/-! ## What a step can do to VS -/

/-- A move of the environment keeps the registers of VS, or is a reset and puts VS in `VS_RSTDIS`. -/
theorem otherMove_vsRegs {e : Event} (hvs : e ≠ .vs) (hhr : e ≠ .hr) (h : otherMove e s = .next t) :
    t.vs = s.vs ∨ (e = .reset true ∧ t.vs.state = .rstdis) := by
  cases e with
  | vs => exact absurd rfl hvs
  | hr => exact absurd rfl hhr
  | reset level =>
    cases h
    cases level
    · exact .inl rfl
    · exact .inr ⟨rfl, rfl⟩
  | convDone r =>
    cases h
    unfold completeConversion
    split <;> exact .inl rfl
  | foreign c =>
    obtain ⟨_, _, rfl⟩ := foreignMove_next h
    exact .inl rfl
  | dispatch | present _ | withdraw | ccAck _ _ | bsAck _ | skReady _ | sourceWrite _ _ _ =>
    cases h
    exact .inl rfl

/-- Only a reset, an accepted `MEASURE` and a turn of VS itself change the registers of VS. -/
theorem step_vsRegs_cases (h : step s = .next t) :
    t.vs = s.vs ∨ nextEvent s = .vs ∨ (nextEvent s = .reset true ∧ t.vs.state = .rstdis) ∨
    (nextEvent s = .dispatch ∧ s.vs.state = .idle ∧ t.vs.state = .enable ∧ s.pins.cmdValid = true ∧
      s.pins.cmdWord = 0x0100000000#40) := by
  by_cases hvs : nextEvent s = .vs
  · exact .inr (.inl hvs)
  by_cases hhr : nextEvent s = .hr
  · exact .inl (step_hr_sameOutsideHr hhr h).vs
  by_cases hdisp : nextEvent s = .dispatch
  · obtain rfl | ⟨_, hvalid, hmeasure, hs, rfl⟩ | ⟨_, _, _, _, _, _, _, rfl⟩ | ⟨_, _, _, rfl⟩ :=
      step_dispatch_cases hdisp h
    · exact .inl (takeEvent_vs s)
    · exact .inr (.inr (.inr ⟨hdisp, hs, rfl, hvalid, (decodeCommand_eq_measure_iff _).mp hmeasure⟩))
    · exact .inl (takeEvent_vs s)
    · exact .inl (takeEvent_vs s)
  · rw [step_environment hvs hhr hdisp] at h
    rw [← takeEvent_vs s]
    exact (otherMove_vsRegs hvs hhr h).imp_right fun hreset => .inr (.inl hreset)

/-- A turn of VS in a state that issues an operation waits for its acknowledge, or completes it. -/
theorem step_vs_request_cases {op : CcOp} (he : nextEvent s = .vs) (hrst : s.pins.rst = false)
    (hreq : vsRequest s.vs.state = some op) (h : step s = .next t) :
    (ccAcknowledged op s = false ∧ t = takeEvent s) ∨
    (ccAcknowledged op s = true ∧ t = afterOp op (takeEvent s)) := by
  obtain ⟨i, hi, hstep⟩ := step_vs_op he (ccPort_of_request hrst hreq)
  obtain ⟨vsNext, hexec, hnext⟩ := exec_converterOp hi (takeEvent s)
  rw [hstep, hexec] at h
  obtain ⟨_, hcases⟩ := ccTransact_next h
  rw [ccAcknowledged_takeEvent, hnext] at hcases
  exact hcases.imp_right fun ⟨hack, _, ht⟩ => ⟨hack, ht⟩

/-- With an acknowledge offered, VS waits only in `VS_ENABLE`, for a conversion of someone else to end (42 R181). -/
theorem wait_cases {op : CcOp} (hreq : vsRequest s.vs.state = some op) (hwait : ccAcknowledged op s = false) :
    s.pins.ccAck = false ∨ (s.vs.state = .enable ∧ s.conv.convBusy = true) := by
  cases hack : s.pins.ccAck with
  | false => exact .inl rfl
  | true =>
    right
    by_cases hop : op = .enAnalog
    · subst hop
      have hs : s.vs.state = .enable := by cases hs : s.vs.state <;> simp_all [vsRequest]
      exact ⟨hs, by simpa [ccAcknowledged, hack] using hwait⟩
    · exact absurd ((ccAcknowledged_of_ccAck hop hack).symm.trans hwait) Bool.true_eq_false_eq_False

theorem ccAck_of_ccAcknowledged {op : CcOp} (h : ccAcknowledged op s = true) : s.pins.ccAck = true := by
  simp only [ccAcknowledged, Bool.and_eq_true] at h
  exact h.1

/-! ## The state graph -/

/-- The edge of R130 that leaves the state VS is in, to `v` and under the edge's condition; `VS_IDLE` is left by `MEASURE` only. -/
def SamplerEdge (s : State) (v : VsState) : Prop :=
  match s.vs.state with
  | .rstdis => v = .idle ∧ s.pins.ccAck = true
  | .idle => False
  | .enable => v = .config ∧ s.pins.ccAck = true
  | .config => v = .settle ∧ s.pins.ccAck = true
  | .settle => v = .trig ∧ s.vs.settle = 0
  | .trig => v = .poll ∧ s.pins.ccAck = true
  | .poll => v = .read ∧ s.pins.ccAck = true ∧ s.conv.convBusy = false
  | .read => v = (if s.vs.samp + 1#7 = 100#7 then .disable else .trig) ∧ s.pins.ccAck = true
  | .disable => v = .div ∧ s.pins.ccAck = true
  | .div => v = .idle

/-- Why a turn of VS may leave VS in the state it is in: the self-loops of R130 and the waits of 42 R181 and 20 R61. -/
def SamplerStays (s : State) : Prop :=
  s.vs.state = .idle ∨ (ccPort s ≠ none ∧ s.pins.ccAck = false) ∨ (s.vs.state = .settle ∧ s.vs.settle ≠ 0) ∨
    (s.vs.state = .poll ∧ s.pins.ccAck = true ∧ s.conv.convBusy = true) ∨
    (s.vs.state = .enable ∧ s.conv.convBusy = true)

/-- No edge is a loop. -/
theorem SamplerEdge.ne {v : VsState} (h : SamplerEdge s v) : v ≠ s.vs.state := by
  rintro rfl
  unfold SamplerEdge at h
  cases hs : s.vs.state with
  | read =>
    simp only [hs] at h
    split at h <;> exact absurd h.1 nofun
  | rstdis | idle | enable | config | settle | trig | poll | disable | div => simp [hs] at h

theorem samp_full_iff (samp : BitVec 7) : (samp + 1#7).toNat = Config.nSamp ↔ samp + 1#7 = 100#7 :=
  BitVec.toNat_inj (y := 100#7)

/-- An acknowledged operation takes VS along an edge, but for `POLL` answered "in progress". -/
theorem vsAfter_edge {op : CcOp} (hreq : vsRequest s.vs.state = some op) (hack : s.pins.ccAck = true) :
    SamplerEdge s (vsAfter op s).state ∨
      ((vsAfter op s).state = s.vs.state ∧ s.vs.state = .poll ∧ s.conv.convBusy = true) := by
  unfold SamplerEdge
  cases hs : s.vs.state <;> rw [hs] at hreq <;> cases hreq
  case rstdis => exact .inl ⟨if_pos hs, hack⟩
  case enable | config | trig => exact .inl ⟨rfl, hack⟩
  case poll =>
    cases hbusy : s.conv.convBusy with
    | true => exact .inr ⟨if_pos hbusy, rfl, rfl⟩
    | false => exact .inl ⟨if_neg (by simp [hbusy]), hack, rfl⟩
  case read => exact .inl ⟨by simp only [vsAfter, samp_full_iff], hack⟩
  case disable => exact .inl ⟨if_neg (by simp [hs]), hack⟩

theorem settleStep_state (s : State) :
    (settleStep s).vs.state = if s.vs.settle = 0 then .trig else s.vs.state := by
  unfold settleStep
  split <;> rfl
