-- ==== Sys2Proof/Machine/Field.lean ====
section
/-! DEFINITION. The field commands FADD to WMOV (spec/41_field.md). Sources are read as residues modulo p
and results are canonical (R120). -/

namespace Sys2Proof.Machine

/-- FADD: `w[wd] <- (w[wa] + w[wb]) mod p` (R121). -/
def execFadd (wd wa wb : WReg) (s : State) : Host.Outcome State Fault Refusal :=
  finish s (.ok (s.putW wd (fpAdd (s.natW wa) (s.natW wb))))

/-- FSUB: `w[wd] <- (w[wa] - w[wb]) mod p` (R122). -/
def execFsub (wd wa wb : WReg) (s : State) : Host.Outcome State Fault Refusal :=
  finish s (.ok (s.putW wd (fpSub (s.natW wa) (s.natW wb))))

/-- FNEG: `w[wd] <- (0 - w[wa]) mod p` (R123). -/
def execFneg (wd wa : WReg) (s : State) : Host.Outcome State Fault Refusal :=
  finish s (.ok (s.putW wd (fpNeg (s.natW wa))))

/-- FMUL: `w[wd] <- (w[wa] · w[wb]) mod p` (R124). -/
def execFmul (wd wa wb : WReg) (s : State) : Host.Outcome State Fault Refusal :=
  finish s (.ok (s.putW wd (fpMul (s.natW wa) (s.natW wb))))

/-- FSQR: `w[wd] <- (w[wa] · w[wa]) mod p` (R125). -/
def execFsqr (wd wa : WReg) (s : State) : Host.Outcome State Fault Refusal :=
  finish s (.ok (s.putW wd (fpSqr (s.natW wa))))

/-- FINV: `w[wd] <- inv_p(w[wa])`, 0 for an input congruent to 0 (R126). -/
def execFinv (wd wa : WReg) (s : State) : Host.Outcome State Fault Refusal :=
  finish s (.ok (s.putW wd (fpInv (s.natW wa))))

/-- FCSEL: `w[wd] <- (w[wc][0] = 1 ? w[wb] : w[wa])`, a raw copy (R127). -/
def execFcsel (wd wa wb wc : WReg) (s : State) : Host.Outcome State Fault Refusal :=
  finish s (.ok (s.setW wd (if (s.getW wc).getLsbD 0 then s.getW wb else s.getW wa)))

/-- FPAR: `T <- par(w[wa])` (R128). -/
def execFpar (wa : WReg) (s : State) : Host.Outcome State Fault Refusal :=
  finish s (.ok (s.setTest (testParity s wa)))

/-- FEQ: `T <- feq(w[wa], w[wb])` (R129). -/
def execFeq (wa wb : WReg) (s : State) : Host.Outcome State Fault Refusal :=
  finish s (.ok (s.setTest (testFieldEq s wa wb)))

/-- FRED: `w[wd] <- w[wa] mod p` (R130). -/
def execFred (wd wa : WReg) (s : State) : Host.Outcome State Fault Refusal :=
  finish s (.ok (s.putW wd (s.natW wa % fieldPrime)))

/-- FDEC: `w[wd] <- (w[wa] mod 2^255) mod p` (R131). -/
def execFdec (wd wa : WReg) (s : State) : Host.Outcome State Fault Refusal :=
  finish s (.ok (s.putW wd (s.natW wa % 2 ^ 255 % fieldPrime)))

/-- FLDC: load ROM constant `k`, `IllegalOperand(2)` for 13 to 15 (R132). -/
def execFldc (wd : WReg) (k : Fin 16) (s : State) : Host.Outcome State Fault Refusal :=
  finish s (match romConst k with
    | some v => .ok (s.putW wd v)
    | none => .error ⟨.illegalOperand, 2⟩)

/-- WMOV: `w[wd] <- w[wa]`, raw (R133). -/
def execWmov (wd wa : WReg) (s : State) : Host.Outcome State Fault Refusal :=
  finish s (.ok (s.setW wd (s.getW wa)))

end Sys2Proof.Machine
end

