/-- What a SIGN that succeeds has found and what it leaves. -/
theorem signature_of_sign {s t : State} (h : exec .sign s = .next t) (hrep : Reported t) :
    s.msglen.toNat ≤ s.msgMax ∧ ∃ sel g r cs, s.digestSel = some sel ∧ r < groupOrder ∧
      Answers s sel (challenge s (encoded r) s.kpub.toNat) g ∧
      t = (commitSign (signatureOf (encBaseMul r) (scMulAdd (leNat g % groupOrder) s.ka.toNat r))
        (calls s cs)).succeed := by
  obtain ⟨v, hv, -, rfl⟩ := ok_of_reported (signRun_within s) nofun (by decide) h hrep
  cases hkey : s.keyv with
  | false => rw [signRun_of_noKey hkey] at hv; cases hv
  | true =>
    rcases Nat.lt_or_ge s.msgMax s.msglen.toNat with hlen | hlen
    · rw [signRun_of_msgRange hkey hlen] at hv; cases hv
    rw [signRun_of_checked hkey hlen] at hv
    obtain ⟨-, g₁, -, -, hv⟩ := digestStep_ok hv
    rw [signWithNonce_eq] at hv
    obtain ⟨sel, g₂, hsel, h₂, hv⟩ := digestStep_ok hv
    obtain rfl := RunResult.ok.inj hv
    rw [red512_ofNat_leNat h₂.2]
    exact ⟨hlen, sel, g₂, _, (signRun s).calls, hsel, scReduce_lt _, h₂, rfl⟩

/-- Settles O53: SIGN's second digest call is VERIFY's, and with its answer `k` the point
`k·(-A) + S·B` is `R`, because `L·B` is the neutral element. -/
theorem signedMessagesVerify : Obligations.SignedMessagesVerify := by
  intro s t u hderive ht hsign hu
  obtain ⟨ha, hkpub⟩ := keySlot_of_derive hderive ht
  obtain ⟨hmsglen, sel, g, r, cs, hsel, hr, hanswer, rfl⟩ := signature_of_sign hsign hu
  exact verify_signature ha (hr.trans groupOrder_lt_two_pow_255) rfl hmsglen hkpub rfl hsel hanswer

end Sys2Proof.Machine

namespace Sys2Proof.Machine

open Sys2Proof.Spec

/-! ## VERIFY's arithmetic from primitive commands (45_eddsa.md R205) -/

theorem runAll_cons {i : Instr} {is : List Instr} {s t u : State} (h : exec i s = .next t)
    (hrest : runAll is t = .next u) : runAll (i :: is) s = .next u := by
  rw [runAll, h]
  exact hrest

theorem SameWide.natW {s t : State} (h : SameWide s t) (i : WReg) : t.natW i = s.natW i := by
  rw [State.natW, h i, State.natW]

theorem SameWide.trans {s t u : State} (h : SameWide s t) (h' : SameWide t u) : SameWide s u :=
  fun i => (h' i).trans (h i)

theorem exec_pneg (pd pa : PReg) (s : State) :
    ∃ t, exec (.pneg pd pa) s = .next t ∧ OnlyPoint pd s t ∧ t.getP pd = (s.getP pa).neg :=
  finish_setP s pd _

theorem exec_dsmul {wa wc : WReg} {pb : PReg} {s : State} (hk : (s.getP pb).kind = .p3)
    (ha : s.natW wa < 2 ^ 255) (hc : s.natW wc < 2 ^ 255) (pd : PReg) :
    ∃ t, exec (.dsmul pd wa pb wc) s = .next t ∧ OnlyPoint pd s t ∧
      t.getP pd = doubleMul (s.natW wa) (s.getP pb) (s.natW wc) := by
  rw [exec, execDsmul, if_neg (not_not_intro hk), scalarOk_of_lt ha, scalarOk_of_lt hc]
  exact finish_setP s pd _

/-- PEQ of two normalised P3 values compares their affine points. -/
theorem exec_peq {pa pb : PReg} {s : State} {a b : Aff} (ha : s.getP pa = Point.ofAff a)
    (hb : s.getP pb = Point.ofAff b) : ∃ t, exec (.peq pa pb) s = .next t ∧
      (t.test = true ↔ (s.getP pa).aff = (s.getP pb).aff) := by
  have hz (c : Aff) : (Point.ofAff c).n2 % fieldPrime ≠ 0 := by
    show 1 % fieldPrime ≠ 0
    decide
  obtain ⟨t, ht, -, -, htest⟩ :=
    (peqComparesAffinePoints pa pb s _ _ rfl rfl).1 ⟨.inr (ha ▸ rfl), .inr (hb ▸ rfl)⟩
  exact ⟨t, ht, htest (ha ▸ hz a) (hb ▸ hz b)⟩
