/-- DotGroup of R57; `trunc` for BF16 and FP16. -/
def dotGroup (a b : List FNum) (trunc : Bool) : FNum × Acf :=
  let p := (a.zip b).map fun x => (x.1.mul x.2).1
  if p.any FNum.isNan || (p.any (· == .inf false) && p.any (· == .inf true)) then
    (.nan, flagIf (!(a.any FNum.isNan || b.any FNum.isNan)) fINV)
  else match p.find? FNum.isInf with
    | some v => (v, 0)
    | none =>
      if trunc then
        let nz := p.filter fun x => !x.isZero
        match nz with
        | [] => (FNum.zero, 0)
        | x :: xs =>
          let e := xs.foldl (fun m y => max m y.lg) x.lg
          (sumFin (p.map (truncTZ (e - 40))), 0)
      else (sumFin p, 0)

/-- DotGroupMX of R57. -/
def dotGroupMX (ca : List Nat) (sa : Nat) (cb : List Nat) (sb : Nat) : FNum × Acf :=
  match e8m0 sa, e8m0 sb with
  | some x, some y =>
    let g := dotGroup (ca.map (decodeF .e2m1)) (cb.map (decodeF .e2m1)) false
    (g.1.scale (x + y), g.2)
  | _, _ => (.nan, fNANS)

/-- AccAdd of R57. -/
def accAdd (c : Nat) (g : FNum) : Nat × Acf :=
  let cv := decodeF .fp32 c
  if cv.isNan || g.isNan then (FFmt.canonNaN .fp32, 0)
  else if g.isZero then (c, 0)
  else
    let r := cv.add g
    match r.1 with
    | .nan => (FFmt.canonNaN .fp32, fINV)
    | v => if v.isZero then (0, 0) else roundF v .fp32 .rne false

/-- AccAddInt of R57, on the pattern of an INT32. -/
def accAddInt (c : Nat) (g : Int) : Nat × Acf := satPat (intOf .int32 c + g) .int32

/-! ### Requantisation (R60) -/

/-- QMul of R60. -/
def qMul (a m : Int) : Int × Acf := satInt ((a * m + 2 ^ 30) / 2 ^ 31) .int32

/-- The shift of QShr, before it narrows (R60). -/
def qRound (x : Int) (s : Nat) : Int := if s == 0 then x else (x + ((2 ^ (s - 1) : Nat) : Int)) / ((2 ^ s : Nat) : Int)

/-- QShr of R60. -/
def qShr (x : Int) (s : Nat) (f : Fmt) : Int × Acf := satInt (qRound x s) f

/-! ### Elements of any format as exact values -/

/-- The exact value of an element of an integer or floating-point format. -/
def elemNum (f : Fmt) (x : Nat) : FNum := if f.isInt then .ofInt (intOf f x) else decodeF (ffOf f) x

/-- An exact value, converted to an integer or floating-point format (R47, R49). A conversion from an integer saturates or
rounds by the same rules; −0 becomes the integer 0. -/
def convert (x : FNum) (f : Fmt) (rm : RMode) (sat : Bool) : Nat × Acf :=
  if f.isInt then floatToInt x f rm else roundF x (ffOf f) rm sat

end Sys2Proof.Machine
end

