/-- Whether a run of bits goes on where another ends: within one page's elements, and never over the top of the scratchpad (R82). -/
def runsOn (a b : Run) : Bool :=
  a.dev == b.dev && decide ((a.sh + a.nbits) % 8 = b.sh % 8) && b.ea == a.ea + BitVec.ofNat 64 ((a.sh + a.nbits) / 8) &&
    a.ea.toNat / 2 ^ 48 == b.ea.toNat / 2 ^ 48 && decide (b.ea.toNat ≠ 0x100000)

/-- The poison of the bytes of two runs joined: they share a byte where the first ends within one. -/
def joinPsn (a b : Run) : List Bool :=
  if (a.sh + a.nbits) % 8 == 0 then a.psn ++ b.psn
  else a.psn.dropLast ++ [(a.psn.getLast?.getD false) || b.psn.headD false] ++ b.psn.tail

/-- A run joined to the run that follows it in memory: the two are then one write (R116) (DESIGN CHOICE: notes/assumptions/78.md). -/
def joinRuns : List Run → List Run
  | [] => []
  | a :: t => match joinRuns t with
    | [] => [a]
    | b :: rest =>
      if runsOn a b then
        ⟨a.ea, a.dev, a.sh, a.nbits + b.nbits, a.bits + b.bits * 2 ^ a.nbits, joinPsn a b, a.acf ||| b.acf, a.lines ++ b.lines⟩ :: rest
      else a :: b :: rest

/-- Whether checked bytes all lie in a core's own scratchpad, reached through a page. -/
def ownSp (l : Nat) (ps : List (Trans × Nat × Nat)) : Bool :=
  ps.all fun p => (frameRanges p.1 p.2.1 p.2.2).all fun r => rowOf r.1 == some (.sp l) && rowOf (r.1 + r.2 - 1) == some (.sp l)

/-- The bytes that a run meets. -/
def Run.len (r : Run) : Nat := (r.sh + r.nbits + 7) / 8

/-- Whether a run's bits fill its bytes. -/
def Run.whole (r : Run) : Bool := r.sh == 0 && r.nbits % 8 == 0

/-- A run made ready: no earlier access of the core to its location is on its way, and other devices have given what its write
keeps (R359, R475, R478). The answer counts its parts off the die. -/
def readyRun (l j : Nat) (r : Run) (s : State) : Gen Nat :=
  (suSpot l j r.ea r.len .write r.dev s).bind fun p s =>
    if !suTurn s l j p then .hold (suHold s l j p)
    else match p with
    | .sp .. => .ok 0 s
    | .parts ps =>
      if crosses s l ps then .hold s
      else if r.whole then .ok (awayParts l ps) s
      else match readAway s l .su j (r.ea.toNat / 2 ^ 60) (suFmt s l j) ps with
        | (t, some _) => .ok (awayParts l ps) t
        | (t, none) => .hold t

/-- A run written: where its bits do not fill its bytes, the rest of those bytes is read and stays, and the flags of that read
count with those of the write (R115). A later run that shares a byte with this one reads it again. Poison that the run carries beyond the issuing core's scratchpad is reported (R497). -/
def writeRun (l j : Nat) (r : Run) (s : State) : Gen (Bool × List Nat) :=
  let n := r.len
  (suSpot l j r.ea n .write r.dev s).bind fun p s =>
    let got := match p with
      | .sp .. => readSpot s l p
      | .parts ps => (match readAway s l .su j (r.ea.toNat / 2 ^ 60) (suFmt s l j) ps with
        | (_, some g) => ⟨g.1, g.2, []⟩
        | (_, none) => Got.none)
    let old := if r.whole then [] else got.bytes
    let x := ofLE (old.map (·.b))
    let mask := (2 ^ r.nbits - 1) * 2 ^ r.sh
    let y := (x &&& (2 ^ (8 * n) - 1 - mask)) + r.bits * 2 ^ r.sh
    let whole := r.whole
    let bs := ((toLE n y).zipIdx).map fun b =>
      let keeps := (b.2 == 0 && r.sh != 0) || (b.2 + 1 == n && (r.sh + r.nbits) % 8 != 0)
      (⟨b.1, r.psn.getD b.2 false || (keeps && (old.getD b.2 ⟨0, false⟩).psn)⟩ : PByte)
    let s := suUse s l j p
    match p with
    | .sp off _ => .ok (false, []) (writePBytes (if whole then s else spTouch s l off n) (spBase l + off) bs)
    | .parts ps =>
      let s := modFar s l .su j fun rs => rs.filter fun k => !ps.any fun p => k.ea.toNat % 2 ^ 48 == p.2.1
      let s := if whole then s else touchParts s ps
      let w := writeAll s l .su j (r.ea.toNat / 2 ^ 60) (suFmt s l j) ps bs
      .ok (r.psn.any id && !ownSp l ps, r.lines ++ hotLines ps)
        (rmwAdd (streamOr w.1 l j (w.2.1 ||| r.acf ||| (if whole then 0 else got.acf))) l w.2.2)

___

Find every line in the records that has the word "hkey". Copy those lines.

» **WRITTEN REPLY**:
  cases hkey : s.keyv with
  | false => rw [signRun_of_noKey hkey] at hv; cases hv
    · rw [signRun_of_msgRange hkey hlen] at hv; cases hv
    rw [signRun_of_checked hkey hlen] at hv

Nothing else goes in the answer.